The Power Conversion Middleware provides a solid solution to design power convertors easily.

Features

• Configurable by the Power Conversion Configurator (PCC)
• Synchronous Buck Converter topology support
• Voltage-control (VCM) and Peak-current control (PCCM) modes support
• Multi-instance support (up to 4 instances)
• Multi-Phase support (up to 4 phases)
• Auto-generated control loop and Custom (user-defined) control loop modes support
• Built-in 2p2z and 3p3z regulators
• Basic ramp generator
• Pre- and Post-processing user callbacks in the Auto-generated control loop mode
• Separately scheduled ADC sequencer group for the slow measurements
• Adjustable Control Loop Frequency Divider
• Selectable DMA transfers from ADC to Control Loop and from Control Loop to Modulator
• Configurable Hardware Protection

Glossary

• PCC - Power Conversion Configurator
• VCM - voltage control mode, firmware regulator directly controls the PWM pulse width value.
• PCCM - peak-current control mode, firmware regulator (outer control loop) control of the DAC slope value, a reference for the comparator (the inner HW control loop)
• DMA - Direct memory access

General Description

The Power Conversion Middleware consists of the device-agnostic top-level API source code, the power conversion library source code, and the solution personality.

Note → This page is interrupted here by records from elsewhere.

/-- A response or data flit that nothing refuses on its way is taken by the L2, slice or engine that asked, or by the slice or home that keeps the line (R38, R54, R128, R139, R140, R144, R149, R161, R166, R171, R173, R584). That a delivery stands for the whole trip is the model's choice (log entry 9). -/
def Obligations.AnswersReachTheirRequester : Prop :=
  (∀ (f : Flit) (s : State), Live s → ∀ c ∈ [(Instr.comp f, Net.rsp, oComp, l2Comp, sliceComp, rpComp), (Instr.evictack f, Net.rsp, oEvictAck, l2EvictAck, sliceEvictAck, rpEvictAck),
      (Instr.retry f, Net.rsp, oRetry, takeOnly, sliceRetry, rpRetry), (Instr.creditgrant f, Net.rsp, oCreditGrant, takeOnly, sliceCredit, rpCredit),
      (Instr.fault f, Net.rsp, oFault, l2Fault, sliceFault, engFault), (Instr.iocomp f, Net.rsp, oIoComp, l2Io, takeSlice, rpIoComp),
      (Instr.data f, Net.dat, oData, l2Data, sliceData, rpData), (Instr.datacopy f, Net.dat, oDataCopy, l2Data, sliceData, rpData),
      (Instr.iodata f, Net.dat, oIoData, l2Io, takeSlice, takeOnly)], Arrives c.2.1 c.2.2.1 f s →
    (isCore f.dst = true → exec c.1 s = .next (after (afterHart (agHart f.dst) (c.2.2.2.1 (agHart f.dst) f (arrive f s))))) ∧
    (isCore f.dst = false → isSlice f.dst = true → exec c.1 s = .next (after (c.2.2.2.2.1 (agDie f.dst) (agUnit f.dst - 64) f (arrive f s)))) ∧
    (∀ r, isCore f.dst = false → isSlice f.dst = false → engOf f.dst = some r → exec c.1 s = .next (after (engSync r (c.2.2.2.2.2 r f (arrive f s)))))) ∧
  (∀ (f : Flit) (s : State), Live s → ∀ c ∈ [(Instr.compack f, Net.rsp, oCompAck, sliceCompAck, homeCompAck), (Instr.snprsp f, Net.rsp, oSnpRsp, sliceSnpRsp, homeSnpRsp),
      (Instr.snpdata f, Net.dat, oSnpData, sliceSnpData, homeSnpData), (Instr.rgnmap f, Net.dat, oRgnMap, takeSlice, homeRgnMap)], Arrives c.2.1 c.2.2.1 f s →
    (isSlice f.dst = true → exec c.1 s = .next (after (c.2.2.2.1 (agDie f.dst) (agUnit f.dst - 64) f (arrive f s)))) ∧
    (isSlice f.dst = false → isHome f.dst = true → exec c.1 s = .next (after (c.2.2.2.2 (agUnit f.dst) f (arrive f s))))) ∧
  (∀ (f : Flit) (s : State), Live s → ∀ c ∈ [(Instr.comp f, Net.rsp, oComp, l2Comp, sliceComp, rpComp), (Instr.evictack f, Net.rsp, oEvictAck, l2EvictAck, sliceEvictAck, rpEvictAck),
      (Instr.retry f, Net.rsp, oRetry, takeOnly, sliceRetry, rpRetry), (Instr.creditgrant f, Net.rsp, oCreditGrant, takeOnly, sliceCredit, rpCredit),
      (Instr.fault f, Net.rsp, oFault, l2Fault, sliceFault, engFault), (Instr.iocomp f, Net.rsp, oIoComp, l2Io, takeSlice, rpIoComp),
      (Instr.data f, Net.dat, oData, l2Data, sliceData, rpData), (Instr.datacopy f, Net.dat, oDataCopy, l2Data, sliceData, rpData),
      (Instr.iodata f, Net.dat, oIoData, l2Io, takeSlice, takeOnly)], isMsg c.2.1 c.2.2.1 f = true →
    (mayArrive s f = false → exec c.1 s = .next (after s)) ∧
    (Arrives c.2.1 c.2.2.1 f s → agDie f.dst = 13 → exec c.1 s = .next (after (arrive f s)))) ∧
  (∀ (f : Flit) (s : State), Live s → ∀ c ∈ [(Instr.compack f, Net.rsp, oCompAck, sliceCompAck, homeCompAck), (Instr.snprsp f, Net.rsp, oSnpRsp, sliceSnpRsp, homeSnpRsp),
      (Instr.snpdata f, Net.dat, oSnpData, sliceSnpData, homeSnpData), (Instr.rgnmap f, Net.dat, oRgnMap, takeSlice, homeRgnMap)], isMsg c.2.1 c.2.2.1 f = true →
    (mayArrive s f = false → exec c.1 s = .next (after s)) ∧
    (Arrives c.2.1 c.2.2.1 f s → agDie f.dst = 13 → exec c.1 s = .next (after (arrive f s))))

/-- The conversion of a region goes on at its home (R128, R130); an unanswered snoop and an unused reservation are recorded (R174, R178); and a partition is torn down at a home, reported done, and resumed (R182, R185, R325). -/
def Obligations.HomeEventsAct : Prop :=
  (∀ (ha g : Nat) (s : State),
    Live s → ha < 32 → ((home s ha).split.find? (fun p => decide (p.g = g) && p.ready)).isSome = true →
    exec (.regionSplitDone ha g) s =
      .next (after (splitDone ha g s))) ∧
  (∀ (ha txn ag l : Nat) (s : State),
    Live s → ha < 32 → (12 ≤ agDie ag ∨ parking s (agDie ag) = false) → awaited (home s ha) txn ag = some l →
    exec (.snpTimeout ha txn ag) s =
      .next (after (logErr { frame := frHa ha, ty := 0x04, cls := 2, consq := true, part := linePart s (64 * l), addr := some (64 * l), agent := some ag, fpart := linePart s (64 * l) } s))) ∧
  (∀ (ha src txn : Nat) (r : RqEnt) (s : State),
    Live s → ha < 32 → (home s ha).rsv.find? (fun r => decide (r.src = src) && decide (r.txn = txn)) = some r →
    exec (.rsvtmo ha src txn) s =
      .next (after (homeRun ha (logErr { frame := frHa ha, ty := 0x05, cls := 1, consq := true, part := r.part, agent := some src, fpart := r.part }
      (setBit (frHa ha) 0x040 48 (updHome ha (fun x => { x with rsv := x.rsv.erase r }) s)))))) ∧
  (∀ (ha p : Nat) (s : State),
    Live s → ha < 32 → p < 12 → (part s p).tearing.contains ha = true → (home s ha).tear.contains p = false →
    exec (.teardown ha p) s =
      .next (after (homeRun ha (tearHome ha p s)))) ∧
  (∀ (ha p : Nat) (s : State),
    Live s → (home s ha).tear.contains p = true → s.memq.any (fun q => decide (q.ha = ha) && decide (q.tear = some p)) = false →
    exec (.teardownComplete ha p) s =
      .next (after (updPart p (fun x => { x with tearing := x.tearing.erase ha }) (updHome ha (fun x => { x with tear := x.tear.erase p }) s)))) ∧
  (∀ (ha p : Nat) (s : State),
    Live s → p < 12 → (part s p).tearing.contains ha = true →
    exec (.teardownTimeout ha p) s =
      .next (after (logErr { frame := frHa ha, ty := 0x07, cls := 3, consq := true, part := p } s))) ∧
  (∀ (ha p : Nat) (pr : Proc) (s : State),
    Live s → s.cox.cur = some pr → ha < 32 → p < 12 → (pr.op = 0x03 ∨ pr.op = 0x04) → pr.step = 4 → pr.p = p →
    exec (.resume ha p) s =
      .next (after (updHome ha (fun x => { x with off := putBit x.off p false }) s)))

/-- A request that waits for a full directory set enters when a way and a tracker are free (R100); a way lock takes a legal write and its sweep ends (R107, R108); and a range invalidation runs, completes, and is recorded when a bound is exceeded (R112 to R114). -/
def Obligations.DieOperationsAct : Prop :=
  (∀ (d sl i : Nat) (f : Flit) (s : State),
    Live s → d < 12 → sl < 24 → freeTx (slice s d sl) = some i → (slice s d sl).setWait.find? (fun f => (dirKey (slice s d sl) (lineOf f.addr)).isSome || (dirWay (slice s d sl) (lineOf f.addr)).isSome) = some f →
    exec (.setWaitRelease d sl) s =
      .next (after (sliceRun d sl (acceptReq d sl f (updSlice d sl (fun c => { c with setWait := c.setWait.erase f }) s))))) ∧
  (∀ (d n : Nat) (v : Word) (part : Nat) (s : State),
    Live s → d < 12 → n < 4 → MayWrite s part (frDie d) → lockRefused s d n (bits v.toNat 0 12) (bit v.toNat 16) = false →
    exec (.l3LockCtlWrite d n v part) s =
      .next (after (lockCtl d n v.toNat s))) ∧
  (∀ (d n : Nat) (t : List Nat) (s : State),
    Live s → d < 12 → (die s d).sweep = n :: t →
    exec (.l3LockSweepDone d) s =
      .next (after ((List.range 24).foldl (fun s k => sliceRun d k s) (updDie d (fun x => { x with sweep := x.sweep.drop 1 }) s)))) ∧
  (∀ (d lo hi : Nat) (s : State),
    Live s → d < 12 → lo ≤ hi → (die (arrive (rangeFlit d lo hi) s) d).ri = none →
    exec (.rangeInvalidate d lo hi) s =
      .next (after (dieRun d (updDie d (fun x => { x with ri := some { lo := lo, hi := hi } }) (arrive (rangeFlit d lo hi) s))))) ∧
  (∀ (d : Nat) (s : State),
    Live s → d < 12 → (die s d).ri.isSome = true → (List.range 24).all (fun k => rangeDone s d k) = true →
    exec (.rangeInvalComplete d) s =
      .next (after (rangeComplete d s))) ∧
  (∀ (d : Nat) (s : State),
    Live s → d < 12 → (die s d).ri.isSome = true →
    exec (.rangeTimeout d) s =
      .next (after (logErr { frame := frDlog d, ty := 0x07, cls := 2, consq := true, part := diePart s d, agent := some (agent d 100) } s))) ∧
  (∀ (d : Nat) (s : State),
    Live s → d < 12 → rangeAt s d = true →
    exec (.rangeNoresp d) s =
      .next (after (logErr { frame := frCox, ty := 0x09, cls := 2, consq := true, part := diePart s d, agent := some (agent d 100) } s)))

/-- The slab table takes the system's writes and finishes its updates (R269, R274); the Strata engines locate requests, count, move granules, rebuild their tables and serve the partitions' commands (R278 to R291); and scrubbing, channel failures and page retirement act on the devices (R295, R298 to R300). -/
def Obligations.MemoryCommandsAct : Prop :=
  (∀ (v : Word) (part : Nat) (s : State),
    Live s → part = 15 → slabBusy s = false →
    exec (.memSetcmd v part) s =
      .next (after (setCmd (bits v.toNat 0 14) (bits v.toNat 14 2) (bits v.toNat 16 4) s))) ∧
  (∀ (v : Word) (part : Nat) (s : State),
    Live s → part = 15 → slabBusy s = false → slState (slabEnt s (fld s frMem 0 0 14)) < 2 →
    exec (.memSlabentWrite v part) s =
      .next (after (slabEntWrite (fld s frMem 0 0 14) v.toNat s))) ∧
  (∀ (s : State),
    Live s → s.slabWait = [] →
    exec .slabUpdateDone s =
      .next (after ({ s with slabOld := [], slabSw := [] }))) ∧
  (∀ (pa : Nat) (tblUc : Bool) (q : MemReq) (t s : State),
    Live s → memFirst s pa (fun q => q.loc.isNone) = some q → t = slabLook (seAgent (slGrp (entOf s q.pa))) s →
    exec (.seAccess pa tblUc) s =
      .next (after (memPutBack q (seLocate q tblUc t).1 (seLocate q tblUc t).2))) ∧
  (∀ (g : Nat) (s : State),
    Live s → g < 4 →
    exec (.cntDecay g) s =
      .next (after (cntDecay g s))) ∧
  (∀ (g nom : Nat) (t : List Nat) (s : State),
    Live s → g < 4 → (se s g).pq = nom :: t → fbit s (frSe g) 0 0 = true → (se s g).moves.length < fld s (frSe g) 8 26 2 + 1 →
    exec (.promotion g) s =
      .next (after (promotion (retiring s) g s))) ∧
  (∀ (g gran : Nat) (m : Move) (s : State),
    Live s → g < 4 → moveByD s g gran = some m → m.ptr < 256 → chunkBusy s g m = false →
    exec (.moveChunkCopy g gran) s =
      .next (after (seRelease g (updSe g (fun x => { x with moves := x.moves.map (fun y => if y = m then { y with ptr := y.ptr + 1 } else y) }) (copyChunk g m s))))) ∧
  (∀ (g gran : Nat) (m : Move) (s : State),
    Live s → g < 4 → moveByD s g gran = some m → 256 ≤ m.ptr →
    exec (.moveComplete g gran) s =
      .next (after (strGo (moveDone g gran s)))) ∧
  (∀ (p pa : Nat) (s : State),
    Live s → p < 12 → mget s.strCmd p = none →
    exec (.pin p pa) s =
      .next (after (strStep (retiring s) p { s with strCmd := mset s.strCmd p (some { op := 0, pa := pa / 4096 % 2 ^ 40 * 4096 }) }))) ∧
  (∀ (p pa : Nat) (s : State),
    Live s → p < 12 → mget s.strCmd p = none →
    exec (.unpin p pa) s =
      .next (after (strStep (retiring s) p { s with strCmd := mset s.strCmd p (some { op := 1, pa := pa / 4096 % 2 ^ 40 * 4096 }) }))) ∧
  (∀ (p pa : Nat) (s : State),
    Live s → p < 12 → mget s.strCmd p = none →
    exec (.promote p pa) s =
      .next (after (strStep (retiring s) p { s with strCmd := mset s.strCmd p (some { op := 2, pa := pa / 4096 % 2 ^ 40 * 4096 }) }))) ∧
  (∀ (p pa : Nat) (s : State),
    Live s → p < 12 → mget s.strCmd p = none →
    exec (.restore p pa) s =
      .next (after (strStep (retiring s) p { s with strCmd := mset s.strCmd p (some { op := 3, pa := pa / 4096 % 2 ^ 40 * 4096 }) }))) ∧
  (∀ (g : Nat) (s : State),
    Live s → g < 4 → (se s g).rebuild ≠ [] →
    exec (.remapRebuilt g) s =
      .next (after (strGo (rebuildDone g s)))) ∧
  (∀ (g off : Nat) (v : Word) (part : Nat) (s : State),
    Live s → part = 15 → g < 4 → off = 0 → bits v.toNat 8 8 ≠ 0 →
    exec (.sePolicyWrite g off v part) s =
      .next (after (setFld (frSe g) 0 8 8 (bits v.toNat 8 8) (setFld (frSe g) 0 0 4 (bits v.toNat 0 4) s)))) ∧
  (∀ (g off : Nat) (v : Word) (part : Nat) (s : State),
    Live s → part = 15 → g < 4 → off = 0 → bits v.toNat 8 8 = 0 →
    exec (.sePolicyWrite g off v part) s =
      .next (after (setBit (frSe g) 0x010 30 (setFld (frSe g) 0 0 4 (bits v.toNat 0 4) s)))) ∧
  (∀ (g off : Nat) (v : Word) (part : Nat) (s : State),
    Live s → part = 15 → g < 4 → off = 8 → bits v.toNat 5 5 < bits v.toNat 0 5 →
    exec (.sePolicyWrite g off v part) s =
      .next (after (setFld (frSe g) 8 0 10 (bits v.toNat 0 10) (setFld (frSe g) 8 16 12 (bits v.toNat 16 12) s)))) ∧
  (∀ (g off : Nat) (v : Word) (part : Nat) (s : State),
    Live s → part = 15 → g < 4 → off = 8 → (bits v.toNat 0 5 = 0 ∨ bits v.toNat 0 5 ≤ bits v.toNat 5 5) →
    exec (.sePolicyWrite g off v part) s =
      .next (after (setBit (frSe g) 0x010 30 (setFld (frSe g) 8 16 12 (bits v.toNat 16 12) s)))) ∧
  (∀ (g tier ma k : Nat) (err : CellErr) (s : State),
    Live s → g < 4 → tier < 2 → k = locKey g tier (ma / 64 * 64) → locOk s k = true →
    exec (.scrubRead g tier ma err) s =
      .next (after (cellError k (cellFound s k err) true (damageEnd (frCtl k) (k / 64) s)))) ∧
  (∀ (g tier ma k pa p i : Nat) (s : State),
    Live s → g < 4 → tier < 2 → k = locKey g tier (ma / 4096 * 4096) → locOk s k = true → poisonMap s k ≠ 0 → (retiring s).contains k = false → mfind (se s g).retire (pageKey tier ma) = none → paOfLoc s k = some pa → slabOwner s pa = some p → spareFree s g tier = some i →
    exec (.pageRetirement g tier ma) s =
      .next (after (rangeSend (diesOf s p) pa (pa + 4095) (spareCount g tier false
      { s with cox := { s.cox with bg := s.cox.bg ++ [{ op := 0x1001, step := 2, p := p, d := i, n := k, l := [pa] }] } })))) ∧
  (∀ (pr : Proc) (s : State),
    Live s → s.cox.bg.find? (fun pr => pr.op = 0x1001) = some pr →
    exec .retirementTimeout s =
      .next (after (homeRun (homeOf (regionOf (pr.l.headD 0))) (updHome (homeOf (regionOf (pr.l.headD 0))) (fun x => { x with hold := x.hold.erase (regionOf (pr.l.headD 0)) })
      (spareCount (locGrp pr.n) (locTier pr.n) true (coxErr 1 pr.p false { s with cox := { s.cox with bg := s.cox.bg.erase pr } })))))) ∧
  (∀ (ddr : Bool) (n : Nat) (s : State),
    Live s → n < (if ddr then 16 else 4) →
    exec (.channelFail ddr n) s =
      .next (after (channelFail ddr n s))) ∧
  (∀ (pr : Proc) (s : State),
    Live s → s.cox.cur = some pr → pr.step ≠ 0 → (pr.op = 0x08 ∨ pr.op = 0x09) →
    exec .slabStepTimeout s =
      .next (after (slabStepTimeout s)))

The solution personality:

• provides the integration with the Power Conversion Configurator and Device Configurator.
• calculates the regulator coefficients
• generates the power conversion regulator configuration code and device-specific HW configuration code
• generates the control loop ISR
  

Quick Start

Assume the power converter instance is named in the ModusToolbox™ Device Configurator as 'myPwrConv':

Then, the simplest way to use myPwrConv is to use generated myPwrConv API:

#include "cycfg.h"
 
void scheduler_callback(void)
{
    myPwrConv_ramp();
}
 
int main(void)
{
    init_cycfg_all(); /* Initialize everything configured by the Device Configurator */
 
    __enable_irq();
 
    /* Setup a simple scheduled event timer */
    Cy_SysTick_Init(CY_SYSTICK_CLOCK_SOURCE_CLK_LF, (uint32_t)(0.01 * 32768)); /* Set the desired 10ms SysTick period: 0.01s * CLK_LF frequency in Hz */
    (void) Cy_SysTick_SetCallback(0UL, scheduler_callback); /* Bing the callback */
    Cy_SysTick_Enable(); /* Enable the scheduled events generation */
 
    myPwrConv_enable(); /* Set target and enable HW */
    myPwrConv_start(); /* Start HW */
    while (0UL != myPwrConv_get_state(MTB_PWRCONV_STATE_RAMP)); /* Wait while it is ramping to the target */
 
    /* Work with original target (configured in PCC) */
 
    myPwrConv_set_target(3.3); /* Change the target to e.g. 3.3V */
    while (0UL != myPwrConv_get_state(MTB_PWRCONV_STATE_RAMP));
 
    /* Now ramping is ended and the converter works with new target */
 
    while (true);
}

Note

Not recommended to use in application code any PwrConv FW items (definitions, enums, structures or functions) from static sources or generated files that are not described in this document.

Infineon Control Loop

The whole control loop including the regulator is generated by the personality. The control loop consists of:

• retrieving the ADC feedback value from the ADC register into mtb_stc_pwrconv_ctx_t::res
• the error calculation: mtb_stc_pwrconv_ctx_t::err = mtb_stc_pwrconv_ctx_t::ref - mtb_stc_pwrconv_ctx_t::res
• optionally, the pre-process user callback execution, which is a way to apply any user-specific pre-filtering to the mtb_stc_pwrconv_ctx_t::err value, or perform some protection actions (e.g. check ADC channel values for ranges and stop the conversion in case of any parameter violation)
• performing the regulation itself
• optionally, the post-process user callback execution, which is a way to apply any user-specific post-filtering to the modulator mtb_stc_pwrconv_ctx_t::mod value
• apply the modulator mtb_stc_pwrconv_ctx_t::mod value to the modulator itself (update PWM duty cycle in VCM or DAC start/stop values in PCCM)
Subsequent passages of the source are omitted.